A classification of the most common rashes include:
- Non-infectious rashes that are located only in certain parts of the body;
- Skin rash caused by fungal or bacterial infections;
- Extensive rashes affecting large portions of skin.

It is recommended that the diagnosis and treatment to be determined by the physician, not by the patient.
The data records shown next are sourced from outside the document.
-- ==== Sys2Proof/Machine/State.lean ====
section
/-!
DEFINITION. The state of the module: plain data, every piece of state that the manual names, grouped by the block that
holds it, and `State.reset`, the module before any supply has come up (log entry 2).
-/
namespace Sys2Proof.Machine

/-- Why a step stops. No row of this hardware stops with a fault: every access that the manual forbids is refused inside
the machine and reads zero (R139), so the type has no constructor. -/
inductive Fault where
deriving DecidableEq, Repr

/-- Why a command has no meaning. -/
inductive Refusal where
  /-- Raised by `exec`'s arm of a command that is not modelled; safe: it stops. -/
  | notModelled (mnemonic : String)
  /-- Raised by a meaning whose operand cannot be what the hardware delivers (`Instr.wf`); safe: it stops. -/
  | illFormed (mnemonic : String)
deriving DecidableEq, Repr

/-! ### Power states and phases -/

/-- The power states, in the order of R22. -/
inductive PState where
  | tacet | pianissimo | mezzo | forte
deriving DecidableEq, Repr

/-- Where the module stands in its power sequences (R56, R85 to R90, R61). -/
inductive Phase where
  /-- The AON domain has no supply. -/
  | off
  /-- RST_N or VIO has begun a reset while the link was up: step 3 of Table 04-6 runs, all other steps are done (R90, R303). -/
  | resetEntry
  /-- Reset, until the latch moment. -/
  | reset
  /-- Power-up step 5 verifies the digest; `exit`: on leaving Tacet (R87), else after a reset. -/
  | verifying (exit : Bool)
  /-- Bars run. -/
  | running
  /-- Tacet entry; the step of Table 04-6 that is running, 6 down to 2. -/
  | tacetEntry (step : Nat)
  | tacet
  /-- Leaving Tacet: power-up step 2 runs (R87). -/
  | tacetExit
  /-- Flailo mode (R61, R324). -/
  | flailo
deriving DecidableEq, Repr

/-! ### The AON domain -/

/-- The unclean-stop flag with what it carries (R89 to R91): step code and DETAIL of DET 19 of the latest stop, whether one was injected,
and, as R330 counts trips, bar and slot of the first stop and their number. -/
structure Unclean where
  step : Nat
  detail : Nat
  injected : Bool
  bar : BitVec 16
  slot : Nat
  count : Nat
deriving DecidableEq, Repr

/-- What the always-on domain holds. -/
structure Aon where
  /-- VAON is up (R85 step 1). -/
  on : Bool
  /-- The leakage gate's token count, at most 8 (R39). -/
  tokens : Nat
  /-- The gate's accumulator (R274). -/
  acc : Nat
  /-- The effective LEAK code; none before the first latch moment (R39, R46). -/
  leak : Option RzCode
  /-- The non-idle sequence counter (R277). -/
  seq : BitVec 8
  /-- The idle count (R275). -/
  idle : BitVec 8
  /-- The oscillator trim word in steps of 20 ppm; 0 is mid-range (R113, R114). -/
  trim : Int
  unclean : Option Unclean
  /-- Records dropped or discarded since the last state-change record (R88, R276, Table 14-12). -/
  drops : Nat
  /-- A record was dropped since the previous enqueue (Table 14-3 DROP). -/
  dropFlag : Bool
  /-- The injection lock (R339). -/
  lock : Option RzCode
  /-- The bar counter (R103). -/
  bar : BitVec 16
  /-- Warnings per bar, the current bar first, at most 64 bars (R98). -/
  warnings : List Nat
  /-- The warning cap (R98). -/
  warnCap : Bool
  /-- A warning has brought the count above 8: the cap becomes active at the next evaluation (R98). -/
  capNext : Bool
  /-- Consecutive clean bars while the cap is active (R98). -/
  cleanBars : Nat
  /-- The wake timer in AON edges; none when no timer runs (R84). -/
  wakeTimer : Option Nat
deriving DecidableEq, Repr

/-! ### Supplies, straps and resistor codes -/

/-- The supply monitors and rails (Tables 04-1, 04-3, 04-5). -/
structure Supply where
  /-- VIO is treated as valid (R54). -/
  vio : Bool
  /-- VIN has risen above VRST for 1 ms (R56). -/
  vrst : Bool
  /-- VIN has not yet stayed above VWARN's release level for 2 beats since the AON domain powered on or VWARN last tripped (R96, R342). -/
  low : Bool
  /-- RST_N is recognised low (R57). -/
  rstLow : Bool
  /-- The core base is powered: VCORE, the 48 MHz oscillator, the thermal sensor (R85 step 2). -/
  core : Bool
  /-- The VCORE collapse monitor is armed (R90). -/
  armed : Bool
  vana : Bool
  /-- All pads are isolated (R89). -/
  isolated : Bool
  /-- VCORE's target in steps of 12.5 mV above 0.500 V (R80). -/
  vcore : Nat
deriving DecidableEq, Repr

/-- The reading of one RZ pad at reset (R67). -/
structure PadRead where
  /-- The agreed code, once a pair agrees. -/
  code : Option RzCode
  /-- The pad took its default. -/
  default : Bool
deriving DecidableEq, Repr

/-- One RZ pad that is measured in every bar: its effective code and what the two-bar rule holds (R70). -/
structure BarCode where
  eff : RzCode
  /-- The candidate of the preceding bar's measurement. -/
  cand : Option RzCode
  /-- The confirmed code, effective at the next slot 0. -/
  conf : Option RzCode
deriving DecidableEq, Repr

/-- What a reset holds until the latch moment, and what it leaves (R56 to R67). -/
structure Boot where
  straps : Straps
  /-- SEL as last sampled (R58). -/
  selSampled : BitVec 3
  /-- Power-up step 2 of this reset has begun. -/
  started : Bool
  /-- The pairs of measurements already ended, 0 to 8 (R67). -/
  pairs : Nat
  /-- The six pads in the order TEMPO, RUBATO, LEAK, SENSE, SLEW, INJECT. -/
  pads : Vector PadRead 6
  /-- ENTRY of the CAUSE 0 record (Table 14-12). -/
  entry : Nat
  /-- The digest whose fragments records carry (R49, R86, R279). -/
  digest : Vector Byte 32
  /-- A read of that digest during this reset has found an uncorrectable error (R333). -/
  broken : Bool
  /-- The latched TEMPO and SLEW codes (R68). -/
  tempo : RzCode
  slew : RzCode
deriving DecidableEq, Repr

/-- The four codes measured in every bar (R69). -/
structure Codes where
  rubato : BarCode
  sense : BarCode
  inject : BarCode
  leak : BarCode
deriving DecidableEq, Repr

/-! ### The Metronome -/

/-- The fixed actions of a slot that are still to come (Table 05-3 and the restart attempts of R335). -/
inductive Due where
  | planeRestart | thermal | heartbeat | withdraw | resistors | leak | conductor
deriving DecidableEq, Repr

/-- One schedule entry (Table 05-4). -/
structure Entry where
  slot : Nat
  kind : Nat
  arg : BitVec 16
deriving DecidableEq, Repr

/-- The timing generator (R101 to R119). -/
structure Metro where
  /-- Slots are counted. -/
  on : Bool
  slot : Nat
  /-- Slot 0 has begun and its boundary actions are still to come. -/
  slot0 : Bool
  due : List Due
  /-- The schedule entries of this slot still to be issued (R109). -/
  issue : List Entry
  /-- The current bar's length in 48 MHz cycles (R102). -/
  len : Nat
  /-- The cycle at which the current bar began, counted since the oscillator started. -/
  start : Int
  /-- The current bar runs its state's schedule (R110). -/
  sched : Bool
  /-- A MARK run is open (R111). -/
  run : Bool
  /-- The current slot is over-scaled (R111). -/
  overScaled : Bool
  /-- The run has been ended for the rest of the bar (R111, R154). -/
  noRun : Bool
  /-- The acquisition hold of R117. -/
  hold : Bool
  /-- The samples made in that hold, one per slot length. -/
  waited : Nat
  /-- The follower's next bar length, once R116's loop has set it. -/
  next : Option Nat
  /-- The leader's x of R116. -/
  x : Int
  /-- t_L of the previous BAR frame (R116). -/
  tlPrev : Option Int
  /-- The r that this module sends (R116). -/
  r : Int
  /-- The latest r received (R116). -/
  rRecv : Int
  /-- The follower is aligned (R116). -/
  aligned : Bool
  /-- The model's own: errors that the reads of the coming bar start will find, an operand that slot 447's boundary brings (log entry 74). -/
  barErrors : List Upset
deriving DecidableEq, Repr

/-- The REF_CLK checker (R113). -/
structure RefClk where
  /-- A first edge has been seen since the oscillator started or REF_CLK became invalid. -/
  seen : Bool
  /-- Consecutive good periods, up to 32. -/
  good : Nat
  valid : Bool
  /-- Periods in the current run of 32. -/
  run : Nat
  /-- The 48 MHz cycles of those periods. -/
  sum : Nat
  /-- Runs ended since REF_CLK became valid, saturating at 24. -/
  runs : Nat
deriving DecidableEq, Repr

/-! ### Planes, VPIX and PRIV_N -/

/-- An exposure: eighth-slots and gain code (Table 06-2). -/
structure Exposure where
  exp : Nat
  gain : Nat
deriving DecidableEq, Repr

/-- How far a plane's power-up has come (Table 04-5 step 6). -/
inductive PlanePower where
  | off
  /-- Its sequence waits for the interlock and the VPIX LDO. -/
  | starting
  | on
deriving DecidableEq, Repr

/-- One image plane with its stave (R120 to R132). -/
structure PlaneState where
  power : PlanePower
  /-- The plane reads rows in this bar (R104, R126). -/
  reading : Bool
  /-- n of the n by n binning of this bar: 1, 2 or 4. -/
  bin : Nat
  /-- B_eff in 1/16 LSB (R128). -/
  black : Nat
  /-- B_eff from the next slot 0. -/
  blackNext : Option Nat
  /-- The sum of the black-row codes converted in this bar. -/
  blackSum : Nat
  /-- The column accumulator: the sums of one binned row (R127). -/
  acc : List Nat
  /-- The stave: a cleared position holds none, a valid one the row's entries (R129). -/
  stave : Vector (Option (List Nat)) 16
  /-- The stave position that the row in the column accumulator takes at the end of this slot (R104). -/
  coming : Option Nat
  /-- The storage nodes hold a transferred exposure that has not been wholly converted (R134). -/
  stored : Bool
  /-- The exposure of the rows read in this bar. -/
  used : Option Exposure
  /-- The exposure transferred at the next slot 0, as a slot 444 has laid it down (R125). -/
  next : Option Exposure
  /-- The exposure transferred at the slot 0 after the next (R125). -/
  after : Option Exposure
  /-- The cycle of the current bar at which the pixels began to integrate (R122). -/
  expStart : Option Nat
deriving DecidableEq, Repr

/-- VPIX, its series switch and the camera LED (R30 to R35, R135, R345). -/
structure Vpix where
  /-- The CAM_LED sink is on. -/
  sink : Bool
  /-- The VPIX LDO is enabled; its discharge switch is closed otherwise (R362). -/
  ldo : Bool
  /-- VPIX is at or above 0.2 V. -/
  above : Bool
  /-- The series switch on the pixel die is closed; the clamp is its antiphase (R135). -/
  closed : Bool
deriving DecidableEq, Repr

/-- The logic die's PRIV_N path and what holds the planes off (R37, R38, R334, R335). -/
structure Priv where
  /-- The sampled state reads asserted. -/
  asserted : Bool
  /-- Consecutive samples that read released, saturating at 16. -/
  released : Nat
  /-- Consecutive samples at which the two paths disagree, saturating at 3. -/
  disagree : Nat
  /-- Consecutive samples at which they agree, saturating at 16 (R335). -/
  agree : Nat
  /-- Readout stops at the next slot boundary. -/
  stop : Bool
  /-- The VPIX LDO is turned off at the next slot boundary (R37, R100). -/
  ldoOff : Bool
  /-- What holds the planes off: PRIV_N, thermal shutdown, the interlock, the disagreement. -/
  byPriv : Bool
  byThermal : Bool
  byLed : Bool
  byPath : Bool
  /-- Planes were stopped and the next readout is a resumption, so its bar is exact (R230). -/
  resumed : Bool
  /-- This bar began a restart of the planes: it reads no rows and yields no fresh verdict (R126). -/
  restart : Bool
deriving DecidableEq, Repr

/-- The thermal sample counts and states (Table 04-3, R360). -/
structure Thermal where
  hot : Nat
  cool90 : Nat
  cool100 : Nat
  throttle : Bool
  shutdown : Bool
  /-- The latest sample. -/
  last : Int
deriving DecidableEq, Repr

/-! ### Detectors -/

/-- What a detector keeps between records (R330). -/
structure Detector where
  pending : Bool
  count : Nat
  injected : Bool
  bar : BitVec 16
  slot : Nat
  detail : BitVec 32
  /-- Bars since the last record of this DET, for the windowed detectors (R331). -/
  since : Option Nat
deriving DecidableEq, Repr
Correct evaluation of a rash can be made only directly by a dermatologist.


4. Medical consultation

The doctor will perform a physical examination and will address some questions to his patient about his medical history and exhibited symptoms.

These could include:
- When the rash started?
- What body parts are affected?
- Have noticed that any product / substance improves or worsens the rash?
- Have you used new creams, soaps, detergents, lotions, or cosmetics recently?
- Have you been gone in wooded areas recently?
- Have you used new drugs recently?
- Have you noticed any insect bite?
- Have you experienced other symptoms such as itching or presence of scabs or scales?
- Do you suffer from other important conditions (asthma, allergies)?

Among the investigations which may be required by your doctor could be:
- Allergy tests;
- Blood tests;
- Skin biopsy;
- Collection of skin samples for analysis.
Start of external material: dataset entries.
-- ==== Sys2Proof/Machine/DuetLink.lean ====
section
/-!
DEFINITION. Frames of the Duet link as this module makes them (R285, R287), and what slot 0 does to the link: the role exchange (R306),
the link going up (R290), SWAP_GO (R305), the leader's BAR frame and its bar lengthening (R116, R119).
-/
namespace Sys2Proof.Machine

/-- RCORR: a follower's r, saturated to 24 bits; otherwise 0 (Table 15-3). -/
def rcorr (s : State) : Nat :=
  if s.follower && s.metro.aligned then (clampInt s.metro.r (-8388607) 8388607 % 2 ^ 24).toNat else 0

/-- The body of a BAR or HEARTBEAT frame (Table 15-3). -/
def linkBody (s : State) : List Byte :=
  let i := s.duet.digIdx.toNat
  let b (x : Bool) (k : Nat) := if x then 2 ^ k else 0
  leBytes 2 s.aon.bar.toNat
    ++ [BitVec.ofNat 8 (stDivx s s.st + 16 * s.st), BitVec.ofNat 8 (s.boot.tempo.toNat + 16 * s.duet.epoch.toNat),
        BitVec.ofNat 8 (i + b s.duet.ready 3 + b s.leader 4)]
    ++ (List.range 4).map (fun k => (s.boot.digest[4 * i + k]?).getD 0) ++ leBytes 3 (rcorr s)

/-- Sending a link frame, 1 BAR or 2 HEARTBEAT: it carries the oldest acknowledgement due (R294), and DIGIDX advances (R287). -/
def sendLink (s : State) (type : BitVec 4) : State :=
  { s with duet := { s.duet with
      tx := some (frameOf s type 0 s.duet.acks.head? (linkBody s))
      acks := s.duet.acks.drop 1
      digIdx := s.duet.digIdx + 1 } }

/-- The two modules' divisors are equal, by the partner's latest frame (R116). -/
def divisorsEqual (s : State) : Bool := s.duet.pDivx.toNat = stDivx s s.st

/-- The limit of R116 on lengthening a bar. -/
def lengthLimit (bnom : Nat) : Int := (bnom * 45 / 1000 : Nat)

/-- The unreleased REC pairs in Q3 become records in Q2 (R306): the ring of messages without them, and the records' type, flags and
payload. -/
def takeRelays : List Msg → List Msg × List (Nat × Nat × List Byte)
  | a :: b :: r =>
    if a.type = 4 && b.type = 5 && !a.released && !b.released then
      let (q, l) := takeRelays r
      (q, (a.body[0].toNat % 16, a.body[1].toNat, a.body.toList.drop 2 ++ b.body.toList.take 10) :: l)
    else
      let (q, l) := takeRelays (b :: r)
      (a :: q, l)
  | q => (q, [])

/-- The exchange at the start of bar XBAR (R306, R119). The new leader's moved records have SRC 0, LEADER set and the bar and slot of the exchange,
and keep their other flags but DROP; a REC_B whose REC_A has been released already stays in Q3 (the model's choice, log entry 86). The new
follower's loop starts at once: the slot 0 before, its own as the leader, is its first reference, and it keeps the bar length that it ran as the
leader, so that the pair stays aligned (log entry 72); records of the partner that still wait are drops (log entry 36). -/
def exchangeRoles (s : State) (lastLen : Nat) : State :=
  let bnom := stBarLen s s.st
  let x := (lastLen : Int) - bnom
  let s := { s with
    duet := { s.duet with
      epoch := s.duet.epoch + 1, commit := none, goSent := none, held := false, handover := false, change := true }
    metro := { s.metro with aligned := true, next := none, x := x, r := 0, rRecv := 0, tlPrev := none } }
  if s.leader then
    let (q, l) := takeRelays s.duet.q3
    let s := { s with duet := { s.duet with q3 := q } }
    l.foldl (fun s (e : Nat × Nat × List Byte) => pushQ2 (makeRoom s) e.1 (e.2.1 % 16 + 16 + e.2.1 / 32 % 4 * 32) 0 e.2.2) s
  else
    let s := countDrop s s.duet.relayed.length
    { s with
      duet := { s.duet with relayed := [] }
      metro := { s.metro with
        tlPrev := some (s.metro.start - lastLen), next := if 0 ≤ x && x ≤ lengthLimit bnom then some lastLen else none } }

/-- The link goes up at epoch 0 with its counters and memory cleared (R290). -/
def goUp (s : State) : State :=
  { s with
    duet := { s.duet with
      link := .up, epoch := 0, txSeq := 0, flight := [], memory := [], halves := [], partner := [],
      held := false, goSent := none, commit := none, handover := false, change := true }
    metro := { s.metro with aligned := false, next := none, x := 0, r := 0, rRecv := 0, tlPrev := none } }

/-- The ROLE = 0 module enqueues one SWAP_GO when it holds a request, PARTNER is 1 and none has been sent at this epoch (R305). -/
def offerSwapGo (s : State) : State :=
  if s.duet.link = .up && !s.role && s.duet.held && s.partnerUp && s.duet.goSent.isNone && s.duet.commit.isNone then
    pushQ3 s 8 ([BitVec.ofNat 8 s.duet.epoch.toNat] ++ leBytes 2 (s.aon.bar + 1).toNat)
  else s

/-- The length of the bar that begins (R102, R116, R118): the leader adds x, an aligned follower runs the length of its loop, and every other
module b_nom. -/
def setBarLength (s : State) : State :=
  let bnom := stBarLen s s.st
  let m := s.metro
  if s.leader then
    let x := if divisorsEqual s then clampInt (m.x + m.rRecv.tdiv 2) 0 (lengthLimit bnom) else 0
    { s with metro := { m with x := x, next := none, len := (bnom + x).toNat } }
  else if s.follower && divisorsEqual s then
    if m.aligned then { s with metro := { m with len := m.next.getD bnom } } else { s with metro := { m with len := bnom, next := none } }
  else { s with metro := { m with len := bnom, next := none, aligned := false } }

/-- The window of a WAKE frame, bars WBAR + 1 to WBAR + HOLD, has passed in bar `bar` (R302). -/
def wakePassed (bar : BitVec 16) (w : BitVec 16 × BitVec 8) : Bool := w.2.toNat < (bar - w.1).toNat && (bar - w.1).toNat < 0x8000

/-- A partner's verdict that no bar from `bar` on can fuse: bar n takes that of bar n - 1 (R300). -/
def verdictPassed (bar : BitVec 16) (p : PartnerVerdict) : Bool := 0x8000 ≤ (p.bar + 1 - bar).toNat

/-- What slot 0 does to the link, the new state and bar number in force: what has passed is forgotten, then exchange, link-up, bar length,
SWAP_GO, BAR frame. -/
def duetSlotZero (s : State) (lastLen : Nat) : State :=
  let s := newStamp { s with duet := { s.duet with
    handover := false
    wakes := s.duet.wakes.filter fun w => !wakePassed s.aon.bar w
    partner := s.duet.partner.filter fun p => !verdictPassed s.aon.bar p } }
  let s := if s.duet.link = .up && s.duet.commit = some s.aon.bar then exchangeRoles s lastLen else s
  let s := if s.duet.link = .seeking && s.duet.ready && s.duet.partnerReady && !s.inject 13 then goUp s else s
  let s := offerSwapGo (setBarLength s)
  if s.leader then sendLink s 1 else s

end Sys2Proof.Machine
end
Depending on the cause of the rash, treatments may include medicinal creams or lotions, medications to be administered orally or skin surgery.
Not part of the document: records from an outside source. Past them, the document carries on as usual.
/-- One output row: the block columns of every group, tile by tile, each with the compressed slots that it completes (R158). -/
def outputRow (d : Desc) (i cbOff k : Nat) (bad : List (Nat × Nat)) (places : List (Nat × (Nat × Nat × Nat × Nat))) (r : Run) (oy : Nat) : Run :=
  ((List.range d.groups).foldl (fun st g =>
    (List.range ((d.ow + 31) / 32)).foldl (fun st xt =>
      let st := blockColumn d i cbOff k bad places oy g xt st
      (writeSlots d oy g xt st, st.2)) st) (r, [])).1

/-- What a descriptor computes and writes. -/
def runDescriptor (s : State) (i : Nat) : Run :=
  let d := descAt s i
  let cbOff := bodyU s (d.qOff + 4) 4
  let k := truncBits (level s d.rlim)
  let bad := if d.src = 0 then defects s (planeOf d.plane) else []
  let tiles := tilesOf d
  let places := (List.range d.oc).map fun c => (c, placeWeights d c tiles 0 0)
  ((List.range d.oyn).map (d.oy0 + ·)).foldl (outputRow d i cbOff k bad places) ⟨s, 0, 0, 0⟩

/-- The clip-statistics layer of a descriptor (R187). -/
def layerOf (s : State) (d : Desc) : Nat := if d.op ≥ 3 then 63 else field (bodyU s d.qOff 4) 16 6

/-- TUTTI_DESCRIPTOR_COMPLETE (R157): the oldest descriptor in flight completes: its writes are visible, its counts are added, and it
posts. After an overrun a descriptor does not complete (R154). -/
def execTuttiDescriptorComplete (ups : List Upset) (s : State) : Host.Outcome State Fault Refusal :=
  match s.exec.tutti with
  | i :: rest =>
    if s.exec.abandon then .next s
    else
      let (s, failed) := opUpsets s ups
      if failed then .next s
      else
        let d := descAt s i
        let r := runDescriptor s i
        let s := r.s
        let l := layerOf s d
        let c := (s.exec.clips[l]?).getD (0, 0)
        let clips := if d.psumOut then s.exec.clips else s.exec.clips.setIfInBounds l (satAdd 32 c.1 r.total, satAdd 32 c.2 r.clipped)
        let s := { s with exec := { s.exec with tutti := rest, clips := clips, skipped := satAdd 32 s.exec.skipped r.skipped } }
        .next (postSync s (descOff s i) [])
  | [] => .next s

end Sys2Proof.Machine
end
5. Fungal infections and bacterial infections

When symptoms of rash arise, the most common causes are bacterial or fungal infections.

Fungal infections

Are quite common but do not appear as often as eczema. The most common diagnostic mistakes made so by doctors that have other medical specialties than dermatology and some patients is framing any rash as one of fungal nature.

For example, a person who has more squamous spots localized on arms, legs or trunk rather likely to have some form of eczema or dermatitis than a fungus. In addition, fungus tend to develop rashes (especially in the skin folds – the skin under the breasts, groin, etc.) that are deep red color and many have blisters on the margin. Fungal infections are not triggered by the lack of hygiene of a person, are not transmitted by pets and cannot be contacted, normally, very easily from sports changing rooms and swimming pools.

Fungal infection treatment is usually simple. Many effective antifungal creams can be bought from the pharmacy without a prescription, including clotrimazole 1% or terbinafine. If you tried unsuccessfully several times, treating a fungus, it may be more like eczema and should be treated differently. A fungal infection can be confirmed by various simple investigations.

Bacterial infections

The most common bacterial skin infection is impetigo, which is caused by staph or strep germs. It is more common in children than in adults. Rashes caused by bacteria are characterized by the presence of pustules or scabs and some can be quite painful. Poor hygiene plays no role in this case. The antibacterial creams can be bought only with a prescription. More effective than these are antibiotics that are administered orally.